## The data
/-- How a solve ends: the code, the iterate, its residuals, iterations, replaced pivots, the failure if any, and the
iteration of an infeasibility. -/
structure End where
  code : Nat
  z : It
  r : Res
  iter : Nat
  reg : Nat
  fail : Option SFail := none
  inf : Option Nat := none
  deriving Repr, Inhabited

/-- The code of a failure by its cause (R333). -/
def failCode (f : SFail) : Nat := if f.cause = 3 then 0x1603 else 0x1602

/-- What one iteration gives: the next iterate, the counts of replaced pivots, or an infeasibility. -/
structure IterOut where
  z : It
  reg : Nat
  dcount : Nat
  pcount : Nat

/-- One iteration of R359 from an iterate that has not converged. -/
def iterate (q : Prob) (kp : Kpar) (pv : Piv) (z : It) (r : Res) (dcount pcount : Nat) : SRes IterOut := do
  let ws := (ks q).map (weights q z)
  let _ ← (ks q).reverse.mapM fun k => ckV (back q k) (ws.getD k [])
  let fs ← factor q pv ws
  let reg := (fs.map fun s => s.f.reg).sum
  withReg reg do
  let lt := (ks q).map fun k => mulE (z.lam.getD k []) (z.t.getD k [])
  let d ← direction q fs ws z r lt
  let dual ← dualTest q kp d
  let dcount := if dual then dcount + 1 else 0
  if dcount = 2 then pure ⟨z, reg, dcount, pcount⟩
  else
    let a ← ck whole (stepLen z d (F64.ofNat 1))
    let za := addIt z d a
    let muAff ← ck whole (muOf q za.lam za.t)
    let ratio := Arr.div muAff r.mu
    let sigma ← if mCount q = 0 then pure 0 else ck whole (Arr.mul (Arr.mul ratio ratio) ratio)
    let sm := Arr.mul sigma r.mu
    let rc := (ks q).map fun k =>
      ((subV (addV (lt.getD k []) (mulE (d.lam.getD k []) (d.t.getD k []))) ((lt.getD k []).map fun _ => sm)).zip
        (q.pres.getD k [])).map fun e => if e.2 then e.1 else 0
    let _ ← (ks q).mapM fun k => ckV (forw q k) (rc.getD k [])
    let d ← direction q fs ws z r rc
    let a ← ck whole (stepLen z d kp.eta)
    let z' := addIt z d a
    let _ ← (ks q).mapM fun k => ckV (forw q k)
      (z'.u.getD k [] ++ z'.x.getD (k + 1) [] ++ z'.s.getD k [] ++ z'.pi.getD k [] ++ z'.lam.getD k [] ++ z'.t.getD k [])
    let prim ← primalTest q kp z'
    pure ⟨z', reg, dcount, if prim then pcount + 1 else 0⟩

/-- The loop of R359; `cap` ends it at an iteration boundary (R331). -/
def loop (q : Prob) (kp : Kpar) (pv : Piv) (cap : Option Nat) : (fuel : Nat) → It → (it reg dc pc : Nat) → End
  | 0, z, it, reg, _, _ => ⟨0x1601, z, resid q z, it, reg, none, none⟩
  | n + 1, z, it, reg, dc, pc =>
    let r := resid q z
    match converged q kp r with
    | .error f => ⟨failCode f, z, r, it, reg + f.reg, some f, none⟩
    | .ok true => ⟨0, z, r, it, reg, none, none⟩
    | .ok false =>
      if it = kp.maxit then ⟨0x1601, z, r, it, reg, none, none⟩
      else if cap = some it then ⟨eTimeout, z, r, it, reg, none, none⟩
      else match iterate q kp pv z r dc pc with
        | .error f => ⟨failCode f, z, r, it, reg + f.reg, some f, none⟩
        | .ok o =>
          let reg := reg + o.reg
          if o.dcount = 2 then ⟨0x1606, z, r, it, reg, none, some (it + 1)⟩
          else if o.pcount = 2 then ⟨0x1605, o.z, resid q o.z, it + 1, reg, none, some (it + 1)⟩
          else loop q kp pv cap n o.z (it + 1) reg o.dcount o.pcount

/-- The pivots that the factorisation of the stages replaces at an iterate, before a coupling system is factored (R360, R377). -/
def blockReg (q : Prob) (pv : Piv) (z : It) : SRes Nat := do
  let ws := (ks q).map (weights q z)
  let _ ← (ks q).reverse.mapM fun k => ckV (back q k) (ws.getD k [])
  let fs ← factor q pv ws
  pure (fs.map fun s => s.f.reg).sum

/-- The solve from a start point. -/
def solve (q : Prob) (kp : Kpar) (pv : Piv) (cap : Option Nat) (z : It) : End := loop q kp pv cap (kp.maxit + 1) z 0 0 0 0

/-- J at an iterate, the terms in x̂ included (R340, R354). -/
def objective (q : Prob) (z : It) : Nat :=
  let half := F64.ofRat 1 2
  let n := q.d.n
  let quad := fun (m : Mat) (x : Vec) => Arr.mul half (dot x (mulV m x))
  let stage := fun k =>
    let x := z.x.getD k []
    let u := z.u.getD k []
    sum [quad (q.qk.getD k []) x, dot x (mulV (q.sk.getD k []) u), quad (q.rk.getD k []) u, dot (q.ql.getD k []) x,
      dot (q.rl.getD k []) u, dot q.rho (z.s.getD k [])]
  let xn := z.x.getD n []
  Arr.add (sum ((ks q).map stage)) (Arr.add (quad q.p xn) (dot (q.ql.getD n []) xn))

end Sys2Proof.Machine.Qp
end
--
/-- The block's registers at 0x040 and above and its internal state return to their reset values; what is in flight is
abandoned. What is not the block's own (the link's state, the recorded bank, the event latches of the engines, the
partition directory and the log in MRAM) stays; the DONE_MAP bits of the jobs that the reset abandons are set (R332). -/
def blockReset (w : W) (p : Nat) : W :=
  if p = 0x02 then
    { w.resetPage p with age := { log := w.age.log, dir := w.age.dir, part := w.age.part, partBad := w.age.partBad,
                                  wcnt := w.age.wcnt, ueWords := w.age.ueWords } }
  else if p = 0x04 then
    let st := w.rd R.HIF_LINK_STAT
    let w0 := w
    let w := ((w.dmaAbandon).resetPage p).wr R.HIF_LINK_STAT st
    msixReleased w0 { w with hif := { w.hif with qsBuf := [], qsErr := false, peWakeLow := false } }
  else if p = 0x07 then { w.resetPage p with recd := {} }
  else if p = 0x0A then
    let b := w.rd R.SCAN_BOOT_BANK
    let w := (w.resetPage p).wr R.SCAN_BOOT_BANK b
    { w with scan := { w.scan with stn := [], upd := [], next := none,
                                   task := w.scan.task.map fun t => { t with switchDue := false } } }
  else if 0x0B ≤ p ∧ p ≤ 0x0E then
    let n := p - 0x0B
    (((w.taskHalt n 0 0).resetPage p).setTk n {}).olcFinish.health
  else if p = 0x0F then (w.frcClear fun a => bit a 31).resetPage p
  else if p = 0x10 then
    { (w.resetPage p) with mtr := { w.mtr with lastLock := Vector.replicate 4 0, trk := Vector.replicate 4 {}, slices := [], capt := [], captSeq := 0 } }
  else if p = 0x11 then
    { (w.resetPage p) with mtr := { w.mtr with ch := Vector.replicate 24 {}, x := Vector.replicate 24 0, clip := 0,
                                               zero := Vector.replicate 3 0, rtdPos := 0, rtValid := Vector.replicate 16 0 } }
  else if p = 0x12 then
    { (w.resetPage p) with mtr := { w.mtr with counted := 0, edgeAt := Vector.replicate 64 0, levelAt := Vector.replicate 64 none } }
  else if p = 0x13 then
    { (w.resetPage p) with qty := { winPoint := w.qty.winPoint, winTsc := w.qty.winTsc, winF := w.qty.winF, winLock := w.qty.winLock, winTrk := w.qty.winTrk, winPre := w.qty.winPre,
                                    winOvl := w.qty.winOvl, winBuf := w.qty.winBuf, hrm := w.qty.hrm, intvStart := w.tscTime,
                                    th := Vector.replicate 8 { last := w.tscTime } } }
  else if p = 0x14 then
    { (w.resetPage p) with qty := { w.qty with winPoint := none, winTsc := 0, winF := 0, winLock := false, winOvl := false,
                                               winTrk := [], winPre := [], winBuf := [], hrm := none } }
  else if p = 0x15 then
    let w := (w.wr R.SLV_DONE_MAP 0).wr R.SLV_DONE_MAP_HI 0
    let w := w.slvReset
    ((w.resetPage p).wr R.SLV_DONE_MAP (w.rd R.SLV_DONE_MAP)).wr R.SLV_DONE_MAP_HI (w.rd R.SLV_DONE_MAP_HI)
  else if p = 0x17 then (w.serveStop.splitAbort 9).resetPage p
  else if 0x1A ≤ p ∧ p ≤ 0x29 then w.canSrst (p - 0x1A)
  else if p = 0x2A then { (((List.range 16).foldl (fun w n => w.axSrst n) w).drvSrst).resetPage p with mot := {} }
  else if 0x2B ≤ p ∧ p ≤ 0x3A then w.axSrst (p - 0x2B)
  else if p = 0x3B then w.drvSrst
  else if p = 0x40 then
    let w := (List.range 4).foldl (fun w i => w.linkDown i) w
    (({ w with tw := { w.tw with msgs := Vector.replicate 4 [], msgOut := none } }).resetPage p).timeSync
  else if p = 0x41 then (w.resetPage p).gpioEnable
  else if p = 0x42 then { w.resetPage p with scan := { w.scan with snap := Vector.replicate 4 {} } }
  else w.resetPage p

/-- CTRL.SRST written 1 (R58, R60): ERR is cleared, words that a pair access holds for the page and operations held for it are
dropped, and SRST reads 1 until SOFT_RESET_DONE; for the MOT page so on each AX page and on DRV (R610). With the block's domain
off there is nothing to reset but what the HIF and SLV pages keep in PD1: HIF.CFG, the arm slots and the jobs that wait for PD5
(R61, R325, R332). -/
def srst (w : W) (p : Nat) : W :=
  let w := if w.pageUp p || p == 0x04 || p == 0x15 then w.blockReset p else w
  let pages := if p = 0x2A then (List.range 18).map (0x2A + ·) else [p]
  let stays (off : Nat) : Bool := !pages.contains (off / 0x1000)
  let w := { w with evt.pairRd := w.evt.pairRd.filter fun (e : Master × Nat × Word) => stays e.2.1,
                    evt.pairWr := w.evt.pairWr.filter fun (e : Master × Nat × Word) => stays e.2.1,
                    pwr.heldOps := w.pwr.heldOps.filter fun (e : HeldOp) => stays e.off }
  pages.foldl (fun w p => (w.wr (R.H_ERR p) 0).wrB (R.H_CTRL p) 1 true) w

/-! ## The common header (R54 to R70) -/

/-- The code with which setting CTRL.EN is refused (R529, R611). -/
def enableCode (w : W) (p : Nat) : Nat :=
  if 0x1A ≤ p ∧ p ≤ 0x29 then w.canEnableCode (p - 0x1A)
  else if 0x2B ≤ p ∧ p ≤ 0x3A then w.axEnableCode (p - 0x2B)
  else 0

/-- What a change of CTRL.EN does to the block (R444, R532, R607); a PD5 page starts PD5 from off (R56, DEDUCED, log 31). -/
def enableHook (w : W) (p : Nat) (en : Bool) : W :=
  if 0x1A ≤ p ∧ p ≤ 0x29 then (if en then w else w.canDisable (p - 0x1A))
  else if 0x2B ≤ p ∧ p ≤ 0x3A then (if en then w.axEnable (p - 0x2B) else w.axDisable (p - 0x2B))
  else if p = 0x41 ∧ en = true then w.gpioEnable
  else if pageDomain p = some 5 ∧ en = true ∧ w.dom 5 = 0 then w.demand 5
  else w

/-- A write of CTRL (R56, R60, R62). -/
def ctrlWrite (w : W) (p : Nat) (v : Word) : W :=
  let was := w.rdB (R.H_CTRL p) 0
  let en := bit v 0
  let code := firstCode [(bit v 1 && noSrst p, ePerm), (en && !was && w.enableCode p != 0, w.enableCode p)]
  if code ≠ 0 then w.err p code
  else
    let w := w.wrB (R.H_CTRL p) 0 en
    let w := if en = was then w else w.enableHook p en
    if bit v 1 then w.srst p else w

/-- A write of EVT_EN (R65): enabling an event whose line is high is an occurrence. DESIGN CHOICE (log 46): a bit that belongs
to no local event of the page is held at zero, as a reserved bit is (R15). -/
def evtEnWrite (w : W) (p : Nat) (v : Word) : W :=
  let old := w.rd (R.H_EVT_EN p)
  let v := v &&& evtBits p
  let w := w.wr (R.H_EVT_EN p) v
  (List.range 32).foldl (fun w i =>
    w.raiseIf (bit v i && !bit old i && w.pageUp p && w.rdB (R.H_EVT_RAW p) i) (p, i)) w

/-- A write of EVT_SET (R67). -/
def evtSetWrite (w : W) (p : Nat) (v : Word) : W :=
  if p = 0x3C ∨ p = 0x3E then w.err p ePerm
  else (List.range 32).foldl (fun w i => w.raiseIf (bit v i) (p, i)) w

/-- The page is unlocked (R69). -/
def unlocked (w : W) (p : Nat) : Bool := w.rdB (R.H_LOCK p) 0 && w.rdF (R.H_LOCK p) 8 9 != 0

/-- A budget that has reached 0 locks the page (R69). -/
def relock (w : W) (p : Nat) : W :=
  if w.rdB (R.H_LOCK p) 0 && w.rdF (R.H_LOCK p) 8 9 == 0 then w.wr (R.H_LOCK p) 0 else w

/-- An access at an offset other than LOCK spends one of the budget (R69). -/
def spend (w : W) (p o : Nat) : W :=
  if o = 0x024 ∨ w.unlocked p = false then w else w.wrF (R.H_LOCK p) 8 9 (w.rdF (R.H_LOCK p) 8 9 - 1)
--
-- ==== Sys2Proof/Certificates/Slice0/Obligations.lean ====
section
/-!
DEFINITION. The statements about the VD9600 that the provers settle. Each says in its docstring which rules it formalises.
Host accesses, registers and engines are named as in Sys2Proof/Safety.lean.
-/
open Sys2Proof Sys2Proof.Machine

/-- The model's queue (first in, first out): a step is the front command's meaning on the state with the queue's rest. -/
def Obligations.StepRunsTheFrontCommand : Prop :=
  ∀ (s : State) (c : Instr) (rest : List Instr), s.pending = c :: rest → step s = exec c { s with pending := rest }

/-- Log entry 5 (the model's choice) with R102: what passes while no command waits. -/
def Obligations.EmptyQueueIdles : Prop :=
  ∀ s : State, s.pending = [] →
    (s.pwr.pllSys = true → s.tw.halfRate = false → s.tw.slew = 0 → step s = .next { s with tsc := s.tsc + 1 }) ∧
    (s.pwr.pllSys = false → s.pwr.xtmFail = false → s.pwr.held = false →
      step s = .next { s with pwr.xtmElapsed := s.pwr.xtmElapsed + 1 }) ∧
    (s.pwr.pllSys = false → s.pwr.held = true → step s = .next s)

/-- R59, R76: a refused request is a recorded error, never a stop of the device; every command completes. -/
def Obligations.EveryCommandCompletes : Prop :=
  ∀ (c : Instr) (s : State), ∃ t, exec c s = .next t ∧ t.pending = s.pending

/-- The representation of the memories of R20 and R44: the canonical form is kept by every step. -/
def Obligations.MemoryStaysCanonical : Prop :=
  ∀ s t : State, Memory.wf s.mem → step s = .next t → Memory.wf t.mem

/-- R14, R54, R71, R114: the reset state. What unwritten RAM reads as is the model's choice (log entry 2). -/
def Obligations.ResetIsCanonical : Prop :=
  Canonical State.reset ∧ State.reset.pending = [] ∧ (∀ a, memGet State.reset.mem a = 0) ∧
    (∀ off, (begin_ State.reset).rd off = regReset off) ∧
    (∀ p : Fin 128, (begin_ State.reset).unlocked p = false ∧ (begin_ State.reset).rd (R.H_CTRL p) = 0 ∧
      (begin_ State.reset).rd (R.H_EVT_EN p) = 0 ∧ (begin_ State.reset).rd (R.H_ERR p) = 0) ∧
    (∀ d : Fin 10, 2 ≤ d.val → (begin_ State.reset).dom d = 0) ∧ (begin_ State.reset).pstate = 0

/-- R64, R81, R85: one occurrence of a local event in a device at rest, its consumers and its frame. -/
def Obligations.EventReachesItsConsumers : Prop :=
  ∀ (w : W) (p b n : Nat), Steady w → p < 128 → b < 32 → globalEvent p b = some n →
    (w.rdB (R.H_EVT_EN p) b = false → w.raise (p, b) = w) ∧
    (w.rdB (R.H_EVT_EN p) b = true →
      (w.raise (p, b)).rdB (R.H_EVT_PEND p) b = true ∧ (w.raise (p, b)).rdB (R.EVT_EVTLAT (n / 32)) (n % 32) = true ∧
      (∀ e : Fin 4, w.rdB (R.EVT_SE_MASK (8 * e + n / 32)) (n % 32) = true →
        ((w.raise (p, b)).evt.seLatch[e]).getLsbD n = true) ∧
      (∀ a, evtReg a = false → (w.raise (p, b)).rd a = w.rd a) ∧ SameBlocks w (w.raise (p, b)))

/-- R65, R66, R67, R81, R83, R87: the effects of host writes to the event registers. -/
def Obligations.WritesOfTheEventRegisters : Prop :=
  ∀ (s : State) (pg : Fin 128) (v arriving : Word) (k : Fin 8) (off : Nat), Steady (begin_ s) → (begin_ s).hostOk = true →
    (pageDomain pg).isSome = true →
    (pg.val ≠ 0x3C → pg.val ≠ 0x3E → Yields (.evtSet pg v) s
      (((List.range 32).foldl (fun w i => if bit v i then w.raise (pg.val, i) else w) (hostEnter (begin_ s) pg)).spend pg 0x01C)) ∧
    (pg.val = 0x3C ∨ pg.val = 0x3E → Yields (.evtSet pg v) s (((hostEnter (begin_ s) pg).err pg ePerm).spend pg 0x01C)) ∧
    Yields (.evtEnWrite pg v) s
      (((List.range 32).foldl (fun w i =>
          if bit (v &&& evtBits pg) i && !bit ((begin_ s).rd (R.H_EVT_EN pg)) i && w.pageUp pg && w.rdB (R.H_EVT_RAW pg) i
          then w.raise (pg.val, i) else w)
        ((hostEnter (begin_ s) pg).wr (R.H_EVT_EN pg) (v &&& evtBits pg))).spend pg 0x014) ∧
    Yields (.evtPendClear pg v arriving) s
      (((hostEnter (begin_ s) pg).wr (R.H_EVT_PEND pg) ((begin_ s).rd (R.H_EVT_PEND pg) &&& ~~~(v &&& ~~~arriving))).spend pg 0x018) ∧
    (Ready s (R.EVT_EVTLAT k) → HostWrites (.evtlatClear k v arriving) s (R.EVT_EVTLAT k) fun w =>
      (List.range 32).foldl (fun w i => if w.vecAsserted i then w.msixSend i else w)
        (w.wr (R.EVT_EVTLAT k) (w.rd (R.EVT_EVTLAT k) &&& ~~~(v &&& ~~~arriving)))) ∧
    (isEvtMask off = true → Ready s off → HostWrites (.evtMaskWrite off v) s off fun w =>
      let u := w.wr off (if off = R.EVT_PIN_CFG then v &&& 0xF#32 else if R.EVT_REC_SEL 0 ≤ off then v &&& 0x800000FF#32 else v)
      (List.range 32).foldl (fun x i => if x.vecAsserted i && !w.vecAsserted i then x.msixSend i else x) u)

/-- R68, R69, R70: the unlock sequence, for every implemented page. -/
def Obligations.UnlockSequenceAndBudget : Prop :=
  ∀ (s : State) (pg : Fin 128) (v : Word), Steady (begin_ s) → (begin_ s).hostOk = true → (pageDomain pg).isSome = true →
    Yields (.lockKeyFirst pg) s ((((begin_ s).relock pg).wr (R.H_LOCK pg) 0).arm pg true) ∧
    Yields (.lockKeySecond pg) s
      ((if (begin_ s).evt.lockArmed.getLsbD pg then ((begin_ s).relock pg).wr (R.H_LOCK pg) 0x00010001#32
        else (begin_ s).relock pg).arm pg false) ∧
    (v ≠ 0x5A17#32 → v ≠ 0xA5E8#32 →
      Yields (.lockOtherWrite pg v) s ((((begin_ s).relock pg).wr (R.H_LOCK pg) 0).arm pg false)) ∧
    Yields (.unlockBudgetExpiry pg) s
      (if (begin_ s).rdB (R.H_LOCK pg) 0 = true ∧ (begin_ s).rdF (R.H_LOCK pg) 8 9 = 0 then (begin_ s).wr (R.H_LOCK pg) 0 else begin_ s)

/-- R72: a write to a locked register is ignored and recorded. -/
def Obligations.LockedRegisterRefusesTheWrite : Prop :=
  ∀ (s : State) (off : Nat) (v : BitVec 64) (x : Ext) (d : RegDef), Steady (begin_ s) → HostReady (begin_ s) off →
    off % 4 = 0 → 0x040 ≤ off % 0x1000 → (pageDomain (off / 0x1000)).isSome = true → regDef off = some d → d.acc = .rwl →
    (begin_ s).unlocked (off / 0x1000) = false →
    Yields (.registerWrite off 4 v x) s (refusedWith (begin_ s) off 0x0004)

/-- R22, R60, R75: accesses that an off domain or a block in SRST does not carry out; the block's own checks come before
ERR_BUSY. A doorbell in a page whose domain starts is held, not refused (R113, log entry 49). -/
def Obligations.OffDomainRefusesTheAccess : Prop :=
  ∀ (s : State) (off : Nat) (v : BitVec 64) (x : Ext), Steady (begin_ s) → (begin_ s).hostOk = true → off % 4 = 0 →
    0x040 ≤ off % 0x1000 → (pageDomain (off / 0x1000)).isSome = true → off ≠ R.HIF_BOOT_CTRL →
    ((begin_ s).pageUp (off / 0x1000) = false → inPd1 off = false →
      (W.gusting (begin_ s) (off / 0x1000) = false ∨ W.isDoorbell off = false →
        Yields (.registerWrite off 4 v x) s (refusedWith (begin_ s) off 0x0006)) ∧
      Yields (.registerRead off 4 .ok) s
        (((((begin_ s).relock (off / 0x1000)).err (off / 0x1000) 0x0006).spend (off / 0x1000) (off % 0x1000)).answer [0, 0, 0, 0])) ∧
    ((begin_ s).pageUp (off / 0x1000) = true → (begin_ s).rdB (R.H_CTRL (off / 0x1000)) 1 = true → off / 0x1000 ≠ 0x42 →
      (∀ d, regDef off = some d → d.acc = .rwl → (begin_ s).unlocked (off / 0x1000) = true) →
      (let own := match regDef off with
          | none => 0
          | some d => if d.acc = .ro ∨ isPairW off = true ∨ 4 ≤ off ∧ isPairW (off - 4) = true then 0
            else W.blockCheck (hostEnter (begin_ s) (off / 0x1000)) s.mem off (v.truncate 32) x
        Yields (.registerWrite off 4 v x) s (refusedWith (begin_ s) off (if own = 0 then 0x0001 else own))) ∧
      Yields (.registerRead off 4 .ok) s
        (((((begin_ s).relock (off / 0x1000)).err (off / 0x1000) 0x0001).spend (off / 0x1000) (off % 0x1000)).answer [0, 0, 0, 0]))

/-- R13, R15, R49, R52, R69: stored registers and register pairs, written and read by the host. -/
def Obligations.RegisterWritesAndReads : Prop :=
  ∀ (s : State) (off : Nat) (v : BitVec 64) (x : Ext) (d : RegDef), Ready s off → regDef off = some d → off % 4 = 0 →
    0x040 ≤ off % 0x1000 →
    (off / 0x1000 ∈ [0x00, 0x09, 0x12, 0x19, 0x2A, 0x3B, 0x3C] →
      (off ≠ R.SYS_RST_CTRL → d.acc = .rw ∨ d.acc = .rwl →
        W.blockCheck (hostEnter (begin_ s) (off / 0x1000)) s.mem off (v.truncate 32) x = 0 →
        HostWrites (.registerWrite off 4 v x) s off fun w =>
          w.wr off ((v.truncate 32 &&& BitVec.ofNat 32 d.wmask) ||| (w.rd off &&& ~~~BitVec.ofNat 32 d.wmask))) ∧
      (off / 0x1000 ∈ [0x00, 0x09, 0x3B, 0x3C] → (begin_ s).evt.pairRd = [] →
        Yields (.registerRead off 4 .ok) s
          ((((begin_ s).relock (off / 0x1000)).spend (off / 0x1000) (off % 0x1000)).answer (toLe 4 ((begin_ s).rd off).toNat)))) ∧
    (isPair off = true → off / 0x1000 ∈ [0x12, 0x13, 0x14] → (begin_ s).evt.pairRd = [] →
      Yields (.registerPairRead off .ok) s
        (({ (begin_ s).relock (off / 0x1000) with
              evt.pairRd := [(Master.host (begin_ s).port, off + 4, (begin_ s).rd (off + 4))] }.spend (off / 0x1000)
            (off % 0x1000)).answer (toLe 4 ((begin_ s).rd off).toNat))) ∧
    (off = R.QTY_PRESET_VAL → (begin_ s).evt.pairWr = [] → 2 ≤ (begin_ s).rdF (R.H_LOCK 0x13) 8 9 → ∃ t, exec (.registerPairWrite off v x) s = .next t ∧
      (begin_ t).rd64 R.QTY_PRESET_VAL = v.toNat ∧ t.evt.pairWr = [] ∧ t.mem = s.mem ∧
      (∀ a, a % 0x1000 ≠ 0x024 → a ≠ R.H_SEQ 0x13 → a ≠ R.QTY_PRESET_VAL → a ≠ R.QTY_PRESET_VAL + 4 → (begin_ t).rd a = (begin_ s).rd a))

## Task instructions
Repeat, word for word, the lines above between the line holding "(R340, R354). -/" and the line holding "let xn := z.x.getD n []", inclusive; omit everything else.

## Result
/-- J at an iterate, the terms in x̂ included (R340, R354). -/
def objective (q : Prob) (z : It) : Nat :=
  let half := F64.ofRat 1 2
  let n := q.d.n
  let quad := fun (m : Mat) (x : Vec) => Arr.mul half (dot x (mulV m x))
  let stage := fun k =>
    let x := z.x.getD k []
    let u := z.u.getD k []
    sum [quad (q.qk.getD k []) x, dot x (mulV (q.sk.getD k []) u), quad (q.rk.getD k []) u, dot (q.ql.getD k []) x,
      dot (q.rl.getD k []) u, dot q.rho (z.s.getD k [])]
  let xn := z.x.getD n []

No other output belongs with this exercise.